The South Side Hospitals encapsulate a vital chapter of public health and immigration in early 20th‑century America. With cutting‑edge medical architecture, humane care, and scale unmatched in its time, this complex processed and treated over a million immigrants, shaping countless first experiences of America. Its preservation reflects national values around immigration, public health history, and architectural heritage.

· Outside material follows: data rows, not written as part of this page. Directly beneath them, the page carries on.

-- ==== Sys2Proof/Machine/Timestamp.lean ====
section
/-! DEFINITION. Unit U5, the timestamp packer and unpacker: TS.ENC, TS.DEC (spec/45_timestamp.md R281 to R284). -/

namespace Sys2Proof.Machine

/-- The seconds TS.ENC accepts: `-2^30` to `2^30 - 1` (R282). -/
abbrev secInSpan (sec : Int) : Prop := -1073741824 ≤ sec ∧ sec ≤ 1073741823

/-- The milliseconds TS.ENC accepts (R282). -/
abbrev msInSpan (ms : Int) : Prop := 0 ≤ ms ∧ ms ≤ 999

/-- `pat(sec >> 15)` (R281). -/
def tsHigh (sec : Int) : Word := pat (sec / 32768)

/-- `pat(sec & 0x7FFF)` (R281). -/
def tsLow (sec : Int) : Word := pat (sec % 32768)

/-- `(s(w0) << 15) | s(w1)` on unbounded integers (R283). Both operands fit 32 bits with their sign, so the OR of the
32-bit patterns, read as signed, is the unbounded OR (DEDUCED, entry 20). -/
def tsSeconds (w0 w1 : Word) : Int := ((w0.signExtend 32 <<< 15) ||| w1.signExtend 32).toInt

/-- TS.ENC (R281), `sec` tested before `ms`. -/
def opTsEnc (sec ms : Int) : Engine Unit := do
  require (secInSpan sec) .tsRange 0 0
  require (msInSpan ms) .tsRange 1 0
  update fun s => { s with tsw0 := tsHigh sec, tsw1 := tsLow sec, tsw2 := pat ms }
  succeed

/-- TS.DEC (R283). -/
def opTsDec (w0 w1 w2 : Word) : Engine Unit := do
  update fun s => { s with tssec := tsSeconds w0 w1, tsms := sRead w2 }
  succeed

/-- Meaning of TS.ENC. -/
def execTsEnc (sec ms : Int) (s : State) : Host.Outcome State Fault Refusal := .next (runOp (opTsEnc sec ms) s)
/-- Meaning of TS.DEC. -/
def execTsDec (w0 w1 w2 : Word) (s : State) : Host.Outcome State Fault Refusal :=
  .next (runOp (opTsDec w0 w1 w2) s)

end Sys2Proof.Machine
end

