-- ==== Sys2Proof/Decode.lean ====
section
/-! DEFINITION. The decoder, total on any bytes and rejecting by name, and the encoder.

A command is its OP byte (spec/30_encoding.md R100) and its operand record. The spec gives the record no binary form
(D2); the serial form below is the model's own. DESIGN CHOICE (entry 2), unsafe only for claims about operand bytes:
words are big-endian; a natural number is a base-128 string, least significant digit first, the top bit of a byte
saying that another follows; an integer is twice its value or minus twice its value minus one; a rational is its
numerator and its denominator minus one; a list is its length and its elements; an absent option is a zero byte.
Frames are the byte strings of R92 to R96. A pseudo-operation has no encoding of its own (R104); a tag byte names it. -/

namespace Sys2Proof

open Machine

/-- Why a packet is no instruction. -/
inductive DecodeError where
  /-- the packet holds no byte -/
  | empty
  /-- an OP code outside the table (30_encoding.md R101) -/
  | badOp (op : Byte)
  /-- an operand record of the wrong shape (30_encoding.md R101) -/
  | badOperands (op : Byte)
  /-- no pseudo-operation of 30_encoding.md R104 -/
  | badPseudo
  /-- no request frame that UVPC sends (30_encoding.md R92, R94, R99) -/
  | badRequest
  /-- no response frame of the expected format (30_encoding.md R93, R95, R96) -/
  | badReply
  deriving DecidableEq, Repr

/-- A reader of operands: a value and the bytes left, or nothing. -/
abbrev Reader (α : Type) := StateT (List Byte) Option α

/-- One byte. -/
def readByte : Reader Byte
  | [] => none
  | b :: bs => some (b, bs)

/-- A big-endian word. -/
def readWord : Reader Word
  | hi :: lo :: bs => some (ofOctets hi lo, bs)
  | _ => none

/-- A base-128 natural number. -/
def readNat : Reader Nat
  | [] => none
  | b :: bs =>
    if b.toNat < 128 then some (b.toNat, bs)
    else match readNat bs with
      | some (n, r) => some (b.toNat - 128 + 128 * n, r)
      | none => none

/-- A natural number below `2 ^ w`, as a pattern of `w` bits. -/
def readBits (w : Nat) : Reader (BitVec w) := fun bs =>
  match readNat bs with
  | some (n, r) => if n < 2 ^ w then some (BitVec.ofNat w n, r) else none
  | none => none

/-- The integer a natural number stands for: even for `n / 2`, odd for `-(n + 1) / 2`. -/
def unzigzag (n : Nat) : Int := if n % 2 = 0 then (n / 2 : Nat) else -((n / 2 : Nat) : Int) - 1

/-- An integer. -/
def readInt : Reader Int := do return unzigzag (← readNat)

/-- A rational: numerator, then denominator minus one. -/
def readRat : Reader Rat := do
  let n ← readInt
  let d ← readNat
  return mkRat n (d + 1)

/-- A boolean: a zero byte is false. -/
def readBool : Reader Bool := do return (← readByte) != 0

/-- `n` values one after the other. -/
def readMany {α : Type} (p : Reader α) : Nat → Reader (List α)
  | 0 => pure []
  | n + 1 => do
    let x ← p
    let xs ← readMany p n
    return x :: xs

/-- A list: its length, then its elements. -/
def readList {α : Type} (p : Reader α) : Reader (List α) := do readMany p (← readNat)

/-- An optional value: a zero byte is none. -/
def readOption {α : Type} (p : Reader α) : Reader (Option α) := do
  if (← readBool) then return some (← p) else return none

/-- The AcousticConfig record, its fields in the order of 30_encoding.md R125. -/
def readAcoustic : Reader AcousticConfig := do
  let f0 ← readRat
  let prf ← readRat
  let nEch ← readInt
  let rEm ← readRat
  let rVol1 ← readRat
  let rDvol ← readRat
  let nVol ← readInt
  let gainA0 ← readRat
  let gainA1 ← readRat
  let gainAuto ← readBool
  let staticEchoFilter ← readBool
  let phaseCoding ← readBool
  let burstMode ← readBool
  let nAvg ← readInt
  let vMin ← readRat
  return ⟨f0, prf, nEch, rEm, rVol1, rDvol, nVol, gainA0, gainA1, gainAuto, staticEchoFilter, phaseCoding, burstMode,
    nAvg, vMin⟩

/-- The blind limits, intercept then slope. -/
def readBlind : Reader BlindLimits := do
  let a0 ← readRat
  let a1 ← readRat
  return ⟨a0, a1⟩

/-- The operand reader of each assigned OP code (30_encoding.md R100); none for the 227 unassigned ones. -/
def operandReader (op : Nat) : Option (Reader Instr) :=
  match op with
  | 0x00 => some do return .crcCompute (← readList readByte)
  | 0x01 => some (pure .crcInit)
  | 0x02 => some do return .crcUpdate (← readByte)
  | 0x03 => some (pure .crcRead)
  | 0x04 => some do return .crcCheck (← readList readByte)
  | 0x10 => some do
      let addr ← readWord
      let count ← readWord
      return .rdW addr count (← readOption readRat)
  | 0x11 => some do
      let addr ← readWord
      let v ← readList readWord
      return .wrW addr v (← readOption readRat)
  | 0x12 => some do
      let addr ← readWord
      let total ← readBits 17
      return .rdBuf addr total (← readOption readRat)
  | 0x13 => some do
      let addr ← readWord
      let v ← readList readWord
      return .wrBuf addr v (← readOption readRat)
  | 0x1C => some do return .csrRd (← readByte)
  | 0x1D => some do
      let r ← readByte
      return .csrWr r (← readRat)
  | 0x1E => some (pure .linkOpen)
  | 0x1F => some (pure .linkClose)
  | 0x20 => some do return .castS16 (← readRat)
  | 0x21 => some do return .castU16 (← readRat)
  | 0x30 => some do
      let a1 ← readRat
      return .gS2C a1 (← readRat)
  | 0x31 => some do
      let code ← readRat
      return .gC2S code (← readRat)
  | 0x32 => some do return .gI2C (← readRat)
  | 0x33 => some do return .gC2I (← readRat)
  | 0x34 => some do
      let n ← readBits 15
      let ci ← readRat
      let cs ← readRat
      let bi ← readRat
      return .gTable n ci cs bi (← readRat)
  | 0x40 => some do
      let s ← readNat
      let a ← readAcoustic
      let c ← readRat
      return .cfgFromUser s a c (← readOption readBlind)
  | 0x41 => some do
      let s ← readNat
      return .cfgFromRegs s (← readList readWord)
  | 0x42 => some do return .cfgToRegs (← readNat)
  | 0x43 => some do
      let s ← readNat
      return .cfgToUser s (← readRat)
  | 0x44 => some do return .cfgBlockDur (← readNat)
  | 0x45 => some do
      let s ← readNat
      return .cfgEq s (← readNat)
  | 0x50 => some do
      let sec ← readInt
      return .tsEnc sec (← readInt)
  | 0x51 => some do
      let w0 ← readWord
      let w1 ← readWord
      return .tsDec w0 w1 (← readWord)
  | 0x60 => some do
      let pb ← readList readByte
      return .profDec pb (← readNat)
  | _ => none

/-- A command: the OP byte, then its operands; bytes past the operand record are not read. -/
def decodeCommand : List Byte → Except DecodeError Instr
  | [] => .error .empty
  | op :: bs =>
    match operandReader op.toNat with
    | none => .error (.badOp op)
    | some p =>
      match p bs with
      | none => .error (.badOperands op)
      | some (i, _) => .ok i

/-- A slot index and a device address, the operands of a pseudo-operation. -/
def readSlotAddr : Reader (Nat × Word) := do
  let s ← readNat
  let a ← readWord
  return (s, a)

/-- A pseudo-operation: the model's tag byte, then slot and address. -/
def decodePseudo : List Byte → Except DecodeError Instr
  | [] => .error .empty
  | tag :: bs =>
    match readSlotAddr bs with
    | none => .error .badPseudo
    | some ((s, a), _) =>
      if tag = 0 then .ok (.wrCfg s a)
      else if tag = 1 then .ok (.rdCfg s a)
      else if tag = 2 then .ok (.rdProf s a)
      else .error .badPseudo

/-- A request frame UVPC sends: read or write by its function byte, with counts, ranges and seal as R92, R94, R99. -/
def decodeRequest (slave : Byte) (bytes : List Byte) : Except DecodeError Instr :=
  match bytes with
  | _ :: _ :: aHi :: aLo :: nHi :: nLo :: rest =>
    let addr := ofOctets aHi aLo
    let count := ofOctets nHi nLo
    let rd := Instr.rdreq addr count
    let wr := Instr.wrreq addr (bytesToWords (rest.drop 1 |>.take (2 * count.toNat)))
    if rd.wellFormed && bytes == readRequest slave addr count then .ok rd
    else if wr.wellFormed &&
        bytes == writeRequest slave addr (bytesToWords (rest.drop 1 |>.take (2 * count.toNat))) then .ok wr
    else .error .badRequest
  | _ => .error .badRequest

/-- A read response in the accepted format (30_encoding.md R93): function 0x03 and exactly `byteCount + 2` more bytes. -/
def decodeReadReply (bytes : List Byte) : Except DecodeError Instr :=
  match bytes with
  | slave :: fn :: bc :: rest =>
    match rest.drop bc.toNat with
    | [lo, hi] => if fn = fcRead then .ok (.rdrsp slave (rest.take bc.toNat) (ofOctets hi lo)) else .error .badReply
    | _ => .error .badReply
  | _ => .error .badReply

/-- A write response: function 0x10 selects the success format of 8 bytes, any other the failure format
(30_encoding.md R95, R96). -/
def decodeWriteReply (bytes : List Byte) : Except DecodeError Instr :=
  match bytes with
  | slave :: fn :: rest =>
    if fn = fcWrite then
      match rest with
      | [aHi, aLo, nHi, nLo, lo, hi] => .ok (.wrack slave (ofOctets aHi aLo) (ofOctets nHi nLo) (ofOctets hi lo))
      | _ => .error .badReply
    else
      match rest with
      | len :: payload => if payload.length = len.toNat then .ok (.wrerr slave fn payload) else .error .badReply
      | [] => .error .badReply
  | _ => .error .badReply

/-- The instruction a packet holds; `slave` is the parameter `SLAVE_ADDR`, which a request frame must carry. -/
def decode (slave : Byte) (p : Packet) : Except DecodeError Instr :=
  match p.chan with
  | .command => decodeCommand p.bytes
  | .pseudo => decodePseudo p.bytes
  | .request => decodeRequest slave p.bytes
  | .readReply => decodeReadReply p.bytes
  | .writeReply => decodeWriteReply p.bytes

/-! ### The encoder -/

/-- The base-128 digits of `n`, with `fuel` a bound on their number. -/
def natBytesFuel : Nat → Nat → List Byte
  | 0, n => [BitVec.ofNat 8 (n % 128)]
  | fuel + 1, n =>
    if n < 128 then [BitVec.ofNat 8 n] else BitVec.ofNat 8 (n % 128 + 128) :: natBytesFuel fuel (n / 128)

/-- A natural number; the number itself is fuel enough. -/
def natBytes (n : Nat) : List Byte := natBytesFuel n n

/-- The natural number that stands for an integer. -/
def zigzag (z : Int) : Nat := if 0 ≤ z then 2 * z.toNat else 2 * (-z - 1).toNat + 1

/-- An integer. -/
def intBytes (z : Int) : List Byte := natBytes (zigzag z)

/-- A rational. -/
def ratBytes (q : Rat) : List Byte := intBytes q.num ++ natBytes (q.den - 1)

/-- A boolean. -/
def boolBytes (b : Bool) : List Byte := [if b then 1 else 0]

/-- A byte string with its length. -/
def byteListBytes (d : List Byte) : List Byte := natBytes d.length ++ d

/-- A list of words with its length. -/
def wordListBytes (v : List Word) : List Byte := natBytes v.length ++ wordsToBytes v

/-- An optional bound. -/
def tmoBytes : Option Rat → List Byte
  | none => [0]
  | some q => 1 :: ratBytes q

/-- Optional blind limits. -/
def blindBytes : Option BlindLimits → List Byte
  | none => [0]
  | some b => 1 :: (ratBytes b.a0Max ++ ratBytes b.a1Max)

/-- The AcousticConfig record. -/
def acousticBytes (a : AcousticConfig) : List Byte :=
  ratBytes a.f0 ++ ratBytes a.prf ++ intBytes a.nEch ++ ratBytes a.rEm ++ ratBytes a.rVol1 ++ ratBytes a.rDvol ++
    intBytes a.nVol ++ ratBytes a.gainA0 ++ ratBytes a.gainA1 ++ boolBytes a.gainAuto ++ boolBytes a.staticEchoFilter ++
    boolBytes a.phaseCoding ++ boolBytes a.burstMode ++ intBytes a.nAvg ++ ratBytes a.vMin

/-- A command packet. -/
def commandPacket (op : Byte) (operands : List Byte) : Packet := ⟨.command, op :: operands⟩

/-- The packet of an instruction: its channel and its bytes. -/
def encode (slave : Byte) : Instr → Packet
  | .crcCompute d => commandPacket 0x00 (byteListBytes d)
  | .crcInit => commandPacket 0x01 []
  | .crcUpdate b => commandPacket 0x02 [b]
  | .crcRead => commandPacket 0x03 []
  | .crcCheck f => commandPacket 0x04 (byteListBytes f)
  | .rdW addr count tmo => commandPacket 0x10 (be16 addr ++ be16 count ++ tmoBytes tmo)
  | .wrW addr v tmo => commandPacket 0x11 (be16 addr ++ wordListBytes v ++ tmoBytes tmo)
  | .rdBuf addr total tmo => commandPacket 0x12 (be16 addr ++ natBytes total.toNat ++ tmoBytes tmo)
  | .wrBuf addr v tmo => commandPacket 0x13 (be16 addr ++ wordListBytes v ++ tmoBytes tmo)
  | .csrRd r => commandPacket 0x1C [r]
  | .csrWr r value => commandPacket 0x1D (r :: ratBytes value)
  | .linkOpen => commandPacket 0x1E []
  | .linkClose => commandPacket 0x1F []
  | .castS16 x => commandPacket 0x20 (ratBytes x)
  | .castU16 x => commandPacket 0x21 (ratBytes x)
  | .gS2C a1 r => commandPacket 0x30 (ratBytes a1 ++ ratBytes r)
  | .gC2S code r => commandPacket 0x31 (ratBytes code ++ ratBytes r)
  | .gI2C a0 => commandPacket 0x32 (ratBytes a0)
  | .gC2I code => commandPacket 0x33 (ratBytes code)
  | .gTable n ci cs bi bs =>
      commandPacket 0x34 (natBytes n.toNat ++ ratBytes ci ++ ratBytes cs ++ ratBytes bi ++ ratBytes bs)
  | .cfgFromUser s a c blind => commandPacket 0x40 (natBytes s ++ acousticBytes a ++ ratBytes c ++ blindBytes blind)
  | .cfgFromRegs s l => commandPacket 0x41 (natBytes s ++ wordListBytes l)
  | .cfgToRegs s => commandPacket 0x42 (natBytes s)
  | .cfgToUser s c => commandPacket 0x43 (natBytes s ++ ratBytes c)
  | .cfgBlockDur s => commandPacket 0x44 (natBytes s)
  | .cfgEq s t => commandPacket 0x45 (natBytes s ++ natBytes t)
  | .tsEnc sec ms => commandPacket 0x50 (intBytes sec ++ intBytes ms)
  | .tsDec w0 w1 w2 => commandPacket 0x51 (be16 w0 ++ be16 w1 ++ be16 w2)
  | .profDec pb s => commandPacket 0x60 (byteListBytes pb ++ natBytes s)
  | .rdreq addr count => ⟨.request, readRequest slave addr count⟩
  | .rdrsp sl payload crc => ⟨.readReply, readResponse sl payload crc⟩
  | .wrreq addr v => ⟨.request, writeRequest slave addr v⟩
  | .wrack sl addr count crc => ⟨.writeReply, writeAck sl addr count crc⟩
  | .wrerr sl errFunc payload => ⟨.writeReply, writeError sl errFunc payload⟩
  | .wrCfg s a => ⟨.pseudo, 0 :: (natBytes s ++ be16 a)⟩
  | .rdCfg s a => ⟨.pseudo, 1 :: (natBytes s ++ be16 a)⟩
  | .rdProf s a => ⟨.pseudo, 2 :: (natBytes s ++ be16 a)⟩

/-- The bytes of a number of `n` bytes, least significant byte first. -/
def leBytes : Nat → Nat → List Byte
  | 0, _ => []
  | n + 1, w => BitVec.ofNat 8 w :: leBytes n (w / 256)

/-- Zero bytes enough for the operand record of every command whose operands are all zero. -/
def zeroOperands : List Byte := List.replicate 64 0

/-- The command packet of a table word: the word's bytes, then zero operands. -/
def tablePacket (nbits w : Nat) : Packet := ⟨.command, leBytes ((nbits + 7) / 8) w ++ zeroOperands⟩

/-- The instruction the decoder reads from a table word. -/
def decodeTableWord (nbits w : Nat) : Option Instr :=
  match decode Config.default.slaveAddr (tablePacket nbits w) with
  | .ok i => some i
  | .error _ => none

end Sys2Proof
end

And the stories of tourists standing amid decaying wards, seeing past lives reflected in JR’s art, remind us: this was no ordinary hospital—it was an intersection of hope, fear, healing, and new beginnings.

Conclusion

The Ellis Island South Side Hospitals remain a powerful testament to the scale and ambition of early public health infrastructure in the United States. From its expansion to handle immigrant health needs, to its advanced infection control design, to its eventual decay and gradual resurgence, the site reflects both promise and neglect.

Today, thanks to the efforts of Save Ellis Island and the National Park Service, the complex is slowly being stabilized, interpreted, and shared. A blend of preservation, public education, and arts engagement is helping this forgotten world regain a voice—one that speaks to immigration, medicine, resilience, and the stories remembered within its walls.